= Beginning of Section =

-- ==== Sys2Proof/Machine/DictTable.lean ====
section
/-!
DEFINITION. The object dictionary as a table: one row per entry of the records of the chapters (02_dictionary.md R32 to R34), with its
type (R33), access code (R9), default and the limits of a written value. Rows of records repeated per unit carry the count of
units; rows of entries repeated inside a record carry the count and the step of their subindices.
-/
namespace Sys2Proof.Machine.Dict

/-- The types of R33. -/
inductive Ty where
  | bool | u8 | u16 | u32 | u64 | i16 | i32 | i64 | f32 | str | blob
deriving DecidableEq, Repr

/-- The access codes of R9. -/
inductive Acc where
  | ro | rw | rc | wo | rwt | rws
deriving DecidableEq, Repr

/-- The default of an entry: a constant, the number of its unit, the number of its field in a record of all units, or the member set
of R99. -/
inductive Dflt where
  | c (v : Int) | byIdx | bySub | members
deriving DecidableEq, Repr

/-- The limits of a written value (R33): none beyond the type, a range, a range or one further value, a range of multiples, powers
of two in a range, or bit fields (high bit, low bit, least, greatest) with every other bit 0. -/
inductive Chk where
  | any
  | rng (lo hi : Int)
  | rngOr (lo hi other : Int)
  | mul (lo hi m : Int)
  | pow2 (lo hi : Int)
  | fields (fs : List (Nat × Nat × Nat × Nat))
deriving DecidableEq, Repr

/-- One row: `count` records from `idx`, `nsub` subindices from `sub` in steps of `step`. -/
structure Row where
  idx : Nat
  count : Nat
  sub : Nat
  nsub : Nat
  step : Nat
  ty : Ty
  acc : Acc
  dflt : Dflt
  chk : Chk
deriving DecidableEq, Repr

/-- Rows of the dev block, part 1. -/
def devRows1 : List Row := [
  ⟨0x1010, 1, 0x0, 1, 1, .u8, .ro, .c 7, .any⟩,
  ⟨0x1010, 1, 0x1, 1, 1, .u8, .ro, .c 0, .any⟩,
  ⟨0x1010, 1, 0x2, 1, 1, .u8, .ro, .c 0, .any⟩,
  ⟨0x1010, 1, 0x3, 1, 1, .u8, .wo, .c 0, .any⟩,
  ⟨0x1010, 1, 0x4, 1, 1, .u8, .ro, .c 0, .any⟩,
  ⟨0x1010, 1, 0x5, 1, 1, .u8, .rc, .c 0, .any⟩,
  ⟨0x1010, 1, 0x6, 1, 1, .u64, .ro, .c 0, .any⟩,
  ⟨0x1010, 1, 0x7, 1, 1, .u64, .ro, .c 0, .any⟩,
  ⟨0x1018, 1, 0x0, 1, 1, .u8, .ro, .c 7, .any⟩,
  ⟨0x1018, 1, 0x1, 1, 1, .u32, .ro, .c 4294967295, .any⟩,
  ⟨0x1018, 1, 0x2, 1, 1, .bool, .ro, .c 0, .any⟩,
  ⟨0x1018, 1, 0x3, 1, 1, .u16, .ro, .c 0, .any⟩,
  ⟨0x1018, 1, 0x4, 1, 1, .u64, .ro, .c 0, .any⟩,
  ⟨0x1018, 1, 0x5, 1, 1, .u64, .ro, .c 0, .any⟩,
  ⟨0x1018, 1, 0x6, 1, 1, .u64, .ro, .c 0, .any⟩,
  ⟨0x1018, 1, 0x7, 1, 1, .u16, .ro, .c 0, .any⟩,
  ⟨0x1000, 1, 0x0, 1, 1, .u8, .ro, .c 7, .any⟩,
  ⟨0x1000, 1, 0x1, 1, 1, .u32, .ro, .c 4411977, .any⟩,
  ⟨0x1000, 1, 0x2, 1, 1, .u32, .ro, .c 9288, .any⟩,
  ⟨0x1000, 1, 0x3, 1, 1, .str, .ro, .c 0, .any⟩,
  ⟨0x1000, 1, 0x4, 1, 1, .str, .ro, .c 0, .any⟩,
  ⟨0x1000, 1, 0x5, 1, 1, .u32, .ro, .c 0, .any⟩,
  ⟨0x1000, 1, 0x6, 1, 1, .u16, .ro, .c 256, .any⟩,
  ⟨0x1000, 1, 0x7, 1, 1, .str, .rw, .c 0, .any⟩,
  ⟨0x1002, 1, 0x0, 1, 1, .u8, .ro, .c 2, .any⟩,
  ⟨0x1002, 1, 0x1, 1, 1, .blob, .rws, .c 0, .any⟩,
  ⟨0x1002, 1, 0x2, 1, 1, .u8, .ro, .c 0, .any⟩,
  ⟨0x1005, 1, 0x0, 1, 1, .u8, .ro, .c 4, .any⟩,
  ⟨0x1005, 1, 0x1, 1, 1, .u8, .wo, .c 0, .rng 1 2⟩,
  ⟨0x1005, 1, 0x2, 1, 1, .u32, .ro, .c 0, .any⟩,
  ⟨0x1005, 1, 0x3, 1, 1, .u32, .ro, .c 0, .any⟩,
  ⟨0x1005, 1, 0x4, 1, 1, .u8, .ro, .c 0, .any⟩]

/-- The rows of the dev block: DEV_STATE, DEV_DET, DEV_IDENT, DEV_FW, DEV_CFG. -/
def devRows : List Row := devRows1

/-- Rows of the txn block, part 1. -/
def txnRows1 : List Row := [
  ⟨0x1100, 1, 0x0, 1, 1, .u8, .ro, .c 6, .any⟩,
  ⟨0x1100, 1, 0x1, 1, 1, .u8, .wo, .c 0, .rng 1 3⟩,
  ⟨0x1100, 1, 0x2, 1, 1, .u8, .ro, .c 0, .any⟩,
  ⟨0x1100, 1, 0x3, 1, 1, .u16, .ro, .c 0, .any⟩,
  ⟨0x1100, 1, 0x4, 1, 1, .u32, .ro, .c 0, .any⟩,
  ⟨0x1100, 1, 0x5, 1, 1, .u8, .ro, .c 0, .any⟩,
  ⟨0x1100, 1, 0x6, 1, 1, .u8, .ro, .c 0, .any⟩,
  ⟨0x1108, 1, 0x0, 1, 1, .u8, .ro, .c 5, .any⟩,
  ⟨0x1108, 1, 0x1, 1, 1, .u8, .ro, .c 0, .any⟩,
  ⟨0x1108, 1, 0x2, 1, 1, .u32, .ro, .c 0, .any⟩,
  ⟨0x1108, 1, 0x3, 1, 1, .u32, .ro, .c 0, .any⟩,
  ⟨0x1108, 1, 0x4, 1, 1, .u64, .ro, .c 0, .any⟩,
  ⟨0x1108, 1, 0x5, 1, 1, .u8, .ro, .c 0, .any⟩,
  ⟨0x1110, 5, 0x0, 1, 1, .u8, .ro, .c 7, .any⟩,
  ⟨0x1110, 5, 0x1, 1, 1, .u8, .ro, .c 0, .any⟩,
  ⟨0x1110, 5, 0x2, 1, 1, .u32, .ro, .c 0, .any⟩,
  ⟨0x1110, 5, 0x3, 1, 1, .u16, .ro, .c 0, .any⟩,
  ⟨0x1110, 5, 0x4, 1, 1, .u32, .ro, .c 0, .any⟩,
  ⟨0x1110, 5, 0x5, 1, 1, .u32, .ro, .c 0, .any⟩,
  ⟨0x1110, 5, 0x6, 1, 1, .u16, .ro, .c 0, .any⟩,
  ⟨0x1110, 5, 0x7, 1, 1, .u16, .rc, .c 0, .any⟩,
  ⟨0x1120, 1, 0x0, 1, 1, .u8, .ro, .c 4, .any⟩,
  ⟨0x1120, 1, 0x1, 1, 1, .u32, .rc, .c 0, .any⟩,
  ⟨0x1120, 1, 0x2, 1, 1, .u32, .rc, .c 0, .any⟩,
  ⟨0x1120, 1, 0x3, 1, 1, .u32, .rc, .c 0, .any⟩,
  ⟨0x1120, 1, 0x4, 1, 1, .u32, .rc, .c 0, .any⟩,
  ⟨0x1101, 1, 0x0, 1, 1, .u8, .ro, .c 1, .any⟩,
  ⟨0x1101, 1, 0x1, 1, 1, .u32, .rw, .c 10000, .rng (100) 600000⟩]

/-- The rows of the txn block: TXN_CTRL, TXN_TIMEOUT, TXN_PENDING, TXN_PATH, TXN_STATS. -/
def txnRows : List Row := txnRows1

/-- Rows of the pwr block, part 1. -/
def pwrRows1 : List Row := [
  ⟨0x1300, 1, 0x0, 1, 1, .u8, .ro, .c 11, .any⟩,
  ⟨0x1300, 1, 0x1, 1, 1, .u32, .ro, .c 0, .any⟩,
  ⟨0x1300, 1, 0x2, 1, 1, .u32, .ro, .c 0, .any⟩,
  ⟨0x1300, 1, 0x3, 1, 1, .u32, .ro, .c 0, .any⟩,
  ⟨0x1300, 1, 0x4, 1, 1, .u32, .rc, .c 0, .any⟩,
  ⟨0x1300, 1, 0x5, 1, 1, .u16, .ro, .c 0, .any⟩,
  ⟨0x1300, 1, 0x6, 1, 1, .u8, .ro, .c 0, .any⟩,
  ⟨0x1300, 1, 0x7, 1, 1, .u8, .ro, .c 0, .any⟩,
  ⟨0x1300, 1, 0x8, 1, 1, .u32, .rc, .c 0, .any⟩,
  ⟨0x1300, 1, 0x9, 1, 1, .u32, .ro, .c 0, .any⟩,
  ⟨0x1300, 1, 0xa, 1, 1, .u16, .ro, .c 0, .any⟩,
  ⟨0x1300, 1, 0xb, 1, 1, .u64, .ro, .c 0, .any⟩,
  ⟨0x1301, 1, 0x0, 1, 1, .u8, .ro, .c 7, .any⟩,
  ⟨0x1301, 1, 0x1, 1, 1, .u32, .ro, .c 0, .any⟩,
  ⟨0x1301, 1, 0x2, 1, 1, .u32, .ro, .c 0, .any⟩,
  ⟨0x1301, 1, 0x3, 1, 1, .u32, .ro, .c 0, .any⟩,
  ⟨0x1301, 1, 0x4, 1, 1, .u32, .ro, .c 0, .any⟩,
  ⟨0x1301, 1, 0x5, 1, 1, .u32, .ro, .c 0, .any⟩,
  ⟨0x1301, 1, 0x6, 1, 1, .u32, .ro, .c 0, .any⟩,
  ⟨0x1301, 1, 0x7, 1, 1, .u32, .ro, .c 0, .any⟩,
  ⟨0x1302, 1, 0x0, 1, 1, .u8, .ro, .c 2, .any⟩,
  ⟨0x1302, 1, 0x1, 1, 1, .u32, .rw, .c 42000, .rng (38500) 56000⟩,
  ⟨0x1302, 1, 0x2, 1, 1, .u32, .rw, .c 150000, .rng (10000) 150000⟩,
  ⟨0x1200, 1, 0x0, 1, 1, .u8, .ro, .c 4, .any⟩,
  ⟨0x1200, 1, 0x1, 1, 1, .bool, .ro, .c 0, .any⟩,
  ⟨0x1200, 1, 0x2, 1, 1, .i32, .ro, .c 0, .any⟩,
  ⟨0x1200, 1, 0x3, 1, 1, .u32, .ro, .c 0, .any⟩,
  ⟨0x1200, 1, 0x4, 1, 1, .u32, .ro, .c 0, .any⟩]

/-- The rows of the pwr block: PWR_STATUS, PWR_START, PWR_CFG, CLK_STATUS. -/
def pwrRows : List Row := pwrRows1

/-- Rows of the ctx block, part 1. -/
def ctxRows1 : List Row := [
  ⟨0x2000, 96, 0x0, 1, 1, .u8, .ro, .c 24, .any⟩,
  ⟨0x2000, 96, 0x1, 1, 1, .u16, .rw, .c 0, .fields [(0, 0, 0, 1), (1, 1, 0, 1), (3, 2, 0, 2)]⟩,
  ⟨0x2000, 96, 0x2, 1, 1, .u8, .wo, .c 0, .rng 1 1⟩,
  ⟨0x2000, 96, 0x3, 1, 1, .u32, .rw, .members, .any⟩,
  ⟨0x2000, 96, 0x4, 1, 1, .u32, .ro, .members, .any⟩,
  ⟨0x2000, 96, 0x5, 1, 1, .u16, .rw, .c 64, .pow2 1 1024⟩,
  ⟨0x2000, 96, 0x6, 1, 1, .u8, .ro, .c 0, .any⟩,
  ⟨0x2000, 96, 0x7, 1, 1, .u16, .rc, .c 0, .any⟩,
  ⟨0x2000, 96, 0x8, 1, 1, .u16, .ro, .c 0, .any⟩,
  ⟨0x2000, 96, 0x9, 1, 1, .u32, .ro, .c 67108864, .any⟩,
  ⟨0x2000, 96, 0xa, 1, 1, .u64, .ro, .c 0, .any⟩,
  ⟨0x2000, 96, 0xb, 1, 1, .u64, .ro, .c 0, .any⟩,
  ⟨0x2000, 96, 0xc, 1, 1, .u64, .ro, .c 0, .any⟩,
  ⟨0x2000, 96, 0xd, 1, 1, .u64, .ro, .c 0, .any⟩,
  ⟨0x2000, 96, 0xe, 1, 1, .u64, .ro, .c 0, .any⟩,
  ⟨0x2000, 96, 0xf, 1, 1, .u64, .ro, .c 0, .any⟩,
  ⟨0x2000, 96, 0x10, 1, 1, .u64, .ro, .c 0, .any⟩,
  ⟨0x2000, 96, 0x11, 1, 1, .u64, .ro, .c 0, .any⟩,
  ⟨0x2000, 96, 0x12, 1, 1, .u16, .rw, .c 100, .rng (0) 10000⟩,
  ⟨0x2000, 96, 0x13, 1, 1, .u64, .rw, .c 0, .mul 0 18446744073709551552 64⟩,
  ⟨0x2000, 96, 0x14, 1, 1, .u16, .rw, .c 256, .pow2 16 4096⟩,
  ⟨0x2000, 96, 0x15, 1, 1, .u16, .ro, .c 0, .any⟩,
  ⟨0x2000, 96, 0x16, 1, 1, .u32, .rc, .c 0, .any⟩,
  ⟨0x2000, 96, 0x17, 1, 1, .u32, .rc, .c 0, .any⟩,
  ⟨0x2000, 96, 0x18, 1, 1, .u32, .ro, .c 4294967295, .any⟩]

/-- The rows of the ctx block: CTX. -/
def ctxRows : List Row := ctxRows1

/-- Rows of the cat block, part 1. -/
def catRows1 : List Row := [
  ⟨0x2300, 1, 0x0, 1, 1, .u8, .ro, .c 6, .any⟩,
  ⟨0x2300, 1, 0x1, 1, 1, .blob, .rws, .c 0, .any⟩,
  ⟨0x2300, 1, 0x2, 1, 1, .u16, .ro, .c 0, .any⟩,
  ⟨0x2300, 1, 0x3, 1, 1, .u32, .ro, .c 0, .any⟩,
  ⟨0x2300, 1, 0x4, 1, 1, .u32, .rw, .c 0, .rng (0) 4294967294⟩,
  ⟨0x2300, 1, 0x5, 1, 1, .u32, .rw, .c 4294967295, .any⟩,
  ⟨0x2300, 1, 0x6, 1, 1, .u8, .rwt, .c 0, .fields [(3, 0, 0, 15)]⟩,
  ⟨0x2301, 1, 0x0, 1, 1, .u8, .ro, .c 11, .any⟩,
  ⟨0x2301, 1, 0x1, 1, 1, .u8, .ro, .c 0, .any⟩,
  ⟨0x2301, 1, 0x2, 1, 1, .u16, .ro, .c 0, .any⟩,
  ⟨0x2301, 1, 0x3, 1, 1, .u64, .ro, .c 0, .any⟩,
  ⟨0x2301, 1, 0x4, 1, 1, .u32, .ro, .c 0, .any⟩,
  ⟨0x2301, 1, 0x5, 1, 1, .bool, .ro, .c 0, .any⟩,
  ⟨0x2301, 1, 0x6, 1, 1, .u32, .ro, .c 0, .any⟩,
  ⟨0x2301, 1, 0x7, 1, 1, .u32, .ro, .c 0, .any⟩,
  ⟨0x2301, 1, 0x8, 1, 1, .u32, .rc, .c 0, .any⟩,
  ⟨0x2301, 1, 0x9, 1, 1, .u8, .ro, .c 0, .any⟩,
  ⟨0x2301, 1, 0xa, 1, 1, .u64, .ro, .c 0, .any⟩,
  ⟨0x2301, 1, 0xb, 1, 1, .u32, .ro, .c 0, .any⟩,
  ⟨0x2200, 24, 0x0, 1, 1, .u8, .ro, .c 7, .any⟩,
  ⟨0x2200, 24, 0x1, 1, 1, .bool, .rw, .c 0, .rng 0 1⟩,
  ⟨0x2200, 24, 0x2, 1, 1, .u8, .ro, .c 0, .any⟩,
  ⟨0x2200, 24, 0x3, 1, 1, .u32, .ro, .c 4294967295, .any⟩,
  ⟨0x2200, 24, 0x4, 1, 1, .u64, .ro, .c 0, .any⟩,
  ⟨0x2200, 24, 0x5, 1, 1, .u64, .ro, .c 0, .any⟩,
  ⟨0x2200, 24, 0x6, 1, 1, .u32, .ro, .c 0, .any⟩,
  ⟨0x2200, 24, 0x7, 1, 1, .u16, .rc, .c 0, .any⟩]

/-- The rows of the cat block: CAT_CTRL, CAT_STATUS, CHS. -/
def catRows : List Row := catRows1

= End of Section =

Problem requirements:
Only lines containing the string "value" are needed. Pull each of them out of the records above.

Answer box:
type (R33), access code (R9), default and the limits of a written value. Rows of records repeated per unit carry the count of
/-- The limits of a written value (R33): none beyond the type, a range, a range or one further value, a range of multiples, powers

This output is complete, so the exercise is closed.